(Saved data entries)
★ ★ ★ ★ ★ ★ ★
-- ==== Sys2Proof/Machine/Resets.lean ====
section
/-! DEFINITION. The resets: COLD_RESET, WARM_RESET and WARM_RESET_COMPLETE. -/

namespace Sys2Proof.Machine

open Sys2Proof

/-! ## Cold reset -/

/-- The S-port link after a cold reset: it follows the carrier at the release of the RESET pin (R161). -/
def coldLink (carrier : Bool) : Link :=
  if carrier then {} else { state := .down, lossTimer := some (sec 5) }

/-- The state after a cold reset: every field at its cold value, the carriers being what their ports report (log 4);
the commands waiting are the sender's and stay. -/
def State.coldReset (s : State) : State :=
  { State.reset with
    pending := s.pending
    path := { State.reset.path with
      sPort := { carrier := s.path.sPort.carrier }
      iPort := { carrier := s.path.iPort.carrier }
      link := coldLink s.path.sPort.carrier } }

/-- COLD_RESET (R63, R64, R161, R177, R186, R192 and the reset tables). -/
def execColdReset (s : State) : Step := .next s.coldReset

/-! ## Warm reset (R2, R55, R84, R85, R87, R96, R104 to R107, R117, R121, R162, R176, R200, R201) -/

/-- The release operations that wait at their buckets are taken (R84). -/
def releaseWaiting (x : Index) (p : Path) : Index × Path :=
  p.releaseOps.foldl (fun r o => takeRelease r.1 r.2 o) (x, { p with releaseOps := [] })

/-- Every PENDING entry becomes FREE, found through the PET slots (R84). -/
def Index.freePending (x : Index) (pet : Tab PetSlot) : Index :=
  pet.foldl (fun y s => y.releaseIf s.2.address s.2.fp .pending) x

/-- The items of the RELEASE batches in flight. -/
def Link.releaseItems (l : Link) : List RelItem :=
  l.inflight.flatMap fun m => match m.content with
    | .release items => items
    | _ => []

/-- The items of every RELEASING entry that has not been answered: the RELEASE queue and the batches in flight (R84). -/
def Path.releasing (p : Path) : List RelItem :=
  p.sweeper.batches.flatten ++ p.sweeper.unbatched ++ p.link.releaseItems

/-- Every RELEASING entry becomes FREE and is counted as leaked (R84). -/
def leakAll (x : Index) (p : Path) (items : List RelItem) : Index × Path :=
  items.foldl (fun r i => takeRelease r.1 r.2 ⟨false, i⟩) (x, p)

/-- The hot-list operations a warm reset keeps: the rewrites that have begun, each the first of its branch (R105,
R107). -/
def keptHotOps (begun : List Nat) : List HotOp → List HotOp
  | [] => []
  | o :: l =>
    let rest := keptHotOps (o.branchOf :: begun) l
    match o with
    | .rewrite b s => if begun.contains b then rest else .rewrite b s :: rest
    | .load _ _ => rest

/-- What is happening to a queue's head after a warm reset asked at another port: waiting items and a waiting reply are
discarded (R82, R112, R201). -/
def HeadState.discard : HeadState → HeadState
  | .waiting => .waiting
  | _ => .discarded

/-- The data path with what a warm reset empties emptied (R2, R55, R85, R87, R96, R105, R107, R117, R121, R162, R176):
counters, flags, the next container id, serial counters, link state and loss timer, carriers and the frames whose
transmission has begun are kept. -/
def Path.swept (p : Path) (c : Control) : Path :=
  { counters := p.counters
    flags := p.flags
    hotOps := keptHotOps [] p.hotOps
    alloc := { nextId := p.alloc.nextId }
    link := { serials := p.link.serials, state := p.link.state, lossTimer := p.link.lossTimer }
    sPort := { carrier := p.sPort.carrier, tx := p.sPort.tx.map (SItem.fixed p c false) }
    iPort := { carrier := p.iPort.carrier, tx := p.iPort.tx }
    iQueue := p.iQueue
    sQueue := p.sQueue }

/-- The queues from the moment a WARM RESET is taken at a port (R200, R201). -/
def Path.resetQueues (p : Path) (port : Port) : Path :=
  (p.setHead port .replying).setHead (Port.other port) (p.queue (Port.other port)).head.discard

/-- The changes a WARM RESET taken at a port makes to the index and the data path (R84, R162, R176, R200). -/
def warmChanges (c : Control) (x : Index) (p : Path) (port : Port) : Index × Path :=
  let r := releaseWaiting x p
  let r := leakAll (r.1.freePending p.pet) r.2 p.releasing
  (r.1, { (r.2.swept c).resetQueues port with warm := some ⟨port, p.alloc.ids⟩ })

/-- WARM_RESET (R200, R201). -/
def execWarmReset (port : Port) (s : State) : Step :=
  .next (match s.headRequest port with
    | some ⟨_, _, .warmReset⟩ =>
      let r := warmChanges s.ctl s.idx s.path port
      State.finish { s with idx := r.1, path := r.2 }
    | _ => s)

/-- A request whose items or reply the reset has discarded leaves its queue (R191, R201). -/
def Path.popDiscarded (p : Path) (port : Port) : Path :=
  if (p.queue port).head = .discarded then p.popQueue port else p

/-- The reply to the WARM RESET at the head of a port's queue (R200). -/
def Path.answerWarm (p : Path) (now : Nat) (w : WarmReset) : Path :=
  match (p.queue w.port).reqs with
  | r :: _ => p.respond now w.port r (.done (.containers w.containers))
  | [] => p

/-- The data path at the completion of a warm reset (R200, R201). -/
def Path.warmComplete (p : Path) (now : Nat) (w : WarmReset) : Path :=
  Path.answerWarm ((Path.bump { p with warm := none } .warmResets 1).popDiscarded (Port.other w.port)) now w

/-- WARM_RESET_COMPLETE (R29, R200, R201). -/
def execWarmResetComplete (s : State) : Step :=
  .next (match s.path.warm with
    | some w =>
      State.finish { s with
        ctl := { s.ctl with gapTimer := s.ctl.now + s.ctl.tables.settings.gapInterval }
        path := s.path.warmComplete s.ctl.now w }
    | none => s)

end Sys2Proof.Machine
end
★ ★ ★ ★ ★ ★ ★
Task to carry out -> Please give an exact copy of the entries above, from the line with "def Path.swept (p" down to the line with "iQueue := p.iQueue", inclusive, and nothing else.

Solution for this problem ->
def Path.swept (p : Path) (c : Control) : Path :=
  { counters := p.counters
    flags := p.flags
    hotOps := keptHotOps [] p.hotOps
    alloc := { nextId := p.alloc.nextId }
    link := { serials := p.link.serials, state := p.link.state, lossTimer := p.link.lossTimer }
    sPort := { carrier := p.sPort.carrier, tx := p.sPort.tx.map (SItem.fixed p c false) }
    iPort := { carrier := p.iPort.carrier, tx := p.iPort.tx }
    iQueue := p.iQueue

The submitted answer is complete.